• [What the task requires]: Find how many lines in the entries below carry the word "tlim" and answer with only that figure.

[Collected data]
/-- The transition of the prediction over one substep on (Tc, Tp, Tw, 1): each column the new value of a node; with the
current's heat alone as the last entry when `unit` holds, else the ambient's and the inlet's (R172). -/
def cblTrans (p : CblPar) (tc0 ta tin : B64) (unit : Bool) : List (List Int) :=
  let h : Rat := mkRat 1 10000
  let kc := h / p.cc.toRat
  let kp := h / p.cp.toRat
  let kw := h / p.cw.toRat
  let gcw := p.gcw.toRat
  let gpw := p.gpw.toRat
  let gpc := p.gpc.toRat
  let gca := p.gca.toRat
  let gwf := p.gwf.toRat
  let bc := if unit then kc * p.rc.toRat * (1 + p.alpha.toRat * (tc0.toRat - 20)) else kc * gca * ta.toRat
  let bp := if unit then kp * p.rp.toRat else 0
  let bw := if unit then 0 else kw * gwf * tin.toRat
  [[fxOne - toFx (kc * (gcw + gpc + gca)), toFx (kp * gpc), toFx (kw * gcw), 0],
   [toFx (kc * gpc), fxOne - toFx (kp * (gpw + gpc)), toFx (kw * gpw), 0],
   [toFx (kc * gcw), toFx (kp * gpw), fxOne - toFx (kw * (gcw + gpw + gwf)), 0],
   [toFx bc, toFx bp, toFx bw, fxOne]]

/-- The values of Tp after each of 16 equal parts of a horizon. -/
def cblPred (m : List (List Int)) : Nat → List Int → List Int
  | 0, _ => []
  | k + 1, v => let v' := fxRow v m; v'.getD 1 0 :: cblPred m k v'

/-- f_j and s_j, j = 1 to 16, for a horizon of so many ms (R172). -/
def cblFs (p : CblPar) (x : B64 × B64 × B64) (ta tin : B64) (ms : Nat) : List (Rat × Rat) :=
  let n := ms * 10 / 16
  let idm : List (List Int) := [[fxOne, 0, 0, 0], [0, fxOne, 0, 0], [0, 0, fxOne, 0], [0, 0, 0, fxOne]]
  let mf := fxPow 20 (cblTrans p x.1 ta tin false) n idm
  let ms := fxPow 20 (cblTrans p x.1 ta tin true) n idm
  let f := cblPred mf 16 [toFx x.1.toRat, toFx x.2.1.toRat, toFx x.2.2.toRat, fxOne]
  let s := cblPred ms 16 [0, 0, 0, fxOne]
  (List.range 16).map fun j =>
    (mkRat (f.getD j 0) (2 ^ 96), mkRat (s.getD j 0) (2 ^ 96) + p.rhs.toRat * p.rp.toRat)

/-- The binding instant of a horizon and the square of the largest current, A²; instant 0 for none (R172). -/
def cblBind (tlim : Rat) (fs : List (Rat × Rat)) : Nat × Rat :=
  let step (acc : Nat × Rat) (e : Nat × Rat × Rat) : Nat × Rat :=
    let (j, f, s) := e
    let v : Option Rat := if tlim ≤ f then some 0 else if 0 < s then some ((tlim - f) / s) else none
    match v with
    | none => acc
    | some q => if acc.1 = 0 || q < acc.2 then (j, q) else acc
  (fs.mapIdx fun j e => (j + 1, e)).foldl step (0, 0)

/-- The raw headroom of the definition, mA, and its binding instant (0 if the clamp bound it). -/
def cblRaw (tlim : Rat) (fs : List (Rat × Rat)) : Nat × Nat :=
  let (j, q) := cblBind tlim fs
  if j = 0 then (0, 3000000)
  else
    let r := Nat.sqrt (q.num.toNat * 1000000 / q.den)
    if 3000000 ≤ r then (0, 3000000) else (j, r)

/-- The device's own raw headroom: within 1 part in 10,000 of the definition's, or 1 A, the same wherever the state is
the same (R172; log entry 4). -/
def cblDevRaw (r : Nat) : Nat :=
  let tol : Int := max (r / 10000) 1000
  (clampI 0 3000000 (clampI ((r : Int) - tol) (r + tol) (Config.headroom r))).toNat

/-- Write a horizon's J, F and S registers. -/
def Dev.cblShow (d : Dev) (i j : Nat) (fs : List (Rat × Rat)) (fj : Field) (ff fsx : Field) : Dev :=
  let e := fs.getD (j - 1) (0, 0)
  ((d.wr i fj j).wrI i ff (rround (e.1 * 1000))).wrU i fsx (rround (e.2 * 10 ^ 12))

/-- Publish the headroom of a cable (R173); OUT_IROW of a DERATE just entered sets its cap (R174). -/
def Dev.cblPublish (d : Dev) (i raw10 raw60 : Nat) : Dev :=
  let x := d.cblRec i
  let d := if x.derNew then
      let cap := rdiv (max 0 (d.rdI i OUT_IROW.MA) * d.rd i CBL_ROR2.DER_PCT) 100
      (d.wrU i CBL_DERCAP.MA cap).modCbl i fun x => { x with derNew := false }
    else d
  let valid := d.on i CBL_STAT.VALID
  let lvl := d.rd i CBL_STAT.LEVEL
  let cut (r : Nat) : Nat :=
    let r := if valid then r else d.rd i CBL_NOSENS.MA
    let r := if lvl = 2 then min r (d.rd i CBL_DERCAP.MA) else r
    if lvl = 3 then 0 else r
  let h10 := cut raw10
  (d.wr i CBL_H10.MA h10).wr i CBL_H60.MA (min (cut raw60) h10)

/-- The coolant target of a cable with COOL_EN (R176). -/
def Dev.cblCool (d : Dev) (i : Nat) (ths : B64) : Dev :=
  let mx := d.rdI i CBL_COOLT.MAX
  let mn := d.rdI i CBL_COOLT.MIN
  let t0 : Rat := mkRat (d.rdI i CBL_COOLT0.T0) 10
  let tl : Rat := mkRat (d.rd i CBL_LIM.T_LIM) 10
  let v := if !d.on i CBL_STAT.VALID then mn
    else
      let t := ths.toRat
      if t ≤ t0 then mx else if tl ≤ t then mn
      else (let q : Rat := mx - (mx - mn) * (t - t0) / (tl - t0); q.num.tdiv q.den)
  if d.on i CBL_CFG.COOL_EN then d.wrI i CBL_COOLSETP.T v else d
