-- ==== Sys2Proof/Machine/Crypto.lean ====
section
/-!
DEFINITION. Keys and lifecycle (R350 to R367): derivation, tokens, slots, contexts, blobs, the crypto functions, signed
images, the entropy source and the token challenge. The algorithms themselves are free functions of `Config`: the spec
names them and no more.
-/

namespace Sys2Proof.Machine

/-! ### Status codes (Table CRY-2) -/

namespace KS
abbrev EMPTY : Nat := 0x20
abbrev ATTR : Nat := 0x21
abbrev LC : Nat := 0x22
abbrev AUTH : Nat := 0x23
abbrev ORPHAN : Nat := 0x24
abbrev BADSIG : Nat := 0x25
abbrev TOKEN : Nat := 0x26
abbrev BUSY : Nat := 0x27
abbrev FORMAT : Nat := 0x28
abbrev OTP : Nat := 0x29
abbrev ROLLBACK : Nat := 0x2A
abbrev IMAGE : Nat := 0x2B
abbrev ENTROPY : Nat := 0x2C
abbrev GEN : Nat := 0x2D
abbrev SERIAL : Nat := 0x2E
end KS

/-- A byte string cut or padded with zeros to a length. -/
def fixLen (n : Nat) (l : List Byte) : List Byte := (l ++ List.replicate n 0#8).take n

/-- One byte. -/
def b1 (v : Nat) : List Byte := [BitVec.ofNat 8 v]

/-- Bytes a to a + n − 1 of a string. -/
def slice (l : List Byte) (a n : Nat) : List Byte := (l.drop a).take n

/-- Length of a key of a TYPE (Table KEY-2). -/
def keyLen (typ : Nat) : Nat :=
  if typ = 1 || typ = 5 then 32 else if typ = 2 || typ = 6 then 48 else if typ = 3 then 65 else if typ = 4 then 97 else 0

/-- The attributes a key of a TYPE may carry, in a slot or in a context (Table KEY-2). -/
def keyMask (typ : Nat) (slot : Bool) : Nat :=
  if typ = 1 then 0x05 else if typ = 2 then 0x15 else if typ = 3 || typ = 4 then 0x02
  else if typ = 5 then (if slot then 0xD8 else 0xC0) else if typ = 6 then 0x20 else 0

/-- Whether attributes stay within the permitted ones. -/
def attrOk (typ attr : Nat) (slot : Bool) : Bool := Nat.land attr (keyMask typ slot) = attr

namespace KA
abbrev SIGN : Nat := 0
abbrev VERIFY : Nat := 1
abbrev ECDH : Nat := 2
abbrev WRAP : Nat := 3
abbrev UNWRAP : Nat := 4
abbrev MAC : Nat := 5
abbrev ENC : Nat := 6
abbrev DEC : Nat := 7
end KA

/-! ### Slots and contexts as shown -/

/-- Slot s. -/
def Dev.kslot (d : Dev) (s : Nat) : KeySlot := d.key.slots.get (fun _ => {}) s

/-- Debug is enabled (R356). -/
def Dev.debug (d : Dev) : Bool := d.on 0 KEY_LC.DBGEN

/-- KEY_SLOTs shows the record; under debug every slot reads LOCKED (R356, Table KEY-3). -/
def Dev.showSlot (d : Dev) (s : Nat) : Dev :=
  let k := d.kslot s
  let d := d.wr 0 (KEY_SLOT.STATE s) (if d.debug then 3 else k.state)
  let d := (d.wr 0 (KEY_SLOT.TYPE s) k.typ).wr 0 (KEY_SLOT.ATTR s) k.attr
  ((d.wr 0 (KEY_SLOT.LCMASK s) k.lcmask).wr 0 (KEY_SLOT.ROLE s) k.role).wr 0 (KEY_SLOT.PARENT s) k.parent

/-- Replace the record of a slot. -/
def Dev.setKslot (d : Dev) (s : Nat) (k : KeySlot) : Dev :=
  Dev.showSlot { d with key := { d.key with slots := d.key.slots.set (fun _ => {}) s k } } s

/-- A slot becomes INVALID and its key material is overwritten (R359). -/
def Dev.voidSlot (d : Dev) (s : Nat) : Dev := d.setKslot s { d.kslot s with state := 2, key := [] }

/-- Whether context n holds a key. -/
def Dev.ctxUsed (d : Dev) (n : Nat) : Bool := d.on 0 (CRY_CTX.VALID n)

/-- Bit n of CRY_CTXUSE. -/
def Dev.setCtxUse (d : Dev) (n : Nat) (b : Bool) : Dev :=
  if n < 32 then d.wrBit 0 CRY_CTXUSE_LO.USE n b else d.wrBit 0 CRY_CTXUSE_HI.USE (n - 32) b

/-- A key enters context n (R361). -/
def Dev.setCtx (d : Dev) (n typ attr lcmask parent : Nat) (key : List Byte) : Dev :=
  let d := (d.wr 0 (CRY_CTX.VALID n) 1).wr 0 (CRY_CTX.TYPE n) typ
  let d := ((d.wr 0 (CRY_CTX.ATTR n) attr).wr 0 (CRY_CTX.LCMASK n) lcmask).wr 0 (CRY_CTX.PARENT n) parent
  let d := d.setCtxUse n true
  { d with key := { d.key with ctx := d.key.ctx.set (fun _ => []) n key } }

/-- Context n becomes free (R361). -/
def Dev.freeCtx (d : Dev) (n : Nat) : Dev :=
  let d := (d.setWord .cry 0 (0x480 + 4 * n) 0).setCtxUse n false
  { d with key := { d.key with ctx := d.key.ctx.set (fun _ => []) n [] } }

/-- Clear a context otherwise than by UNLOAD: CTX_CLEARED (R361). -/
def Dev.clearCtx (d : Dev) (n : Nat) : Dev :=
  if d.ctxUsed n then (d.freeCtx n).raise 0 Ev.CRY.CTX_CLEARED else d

• [Problem solution]: 4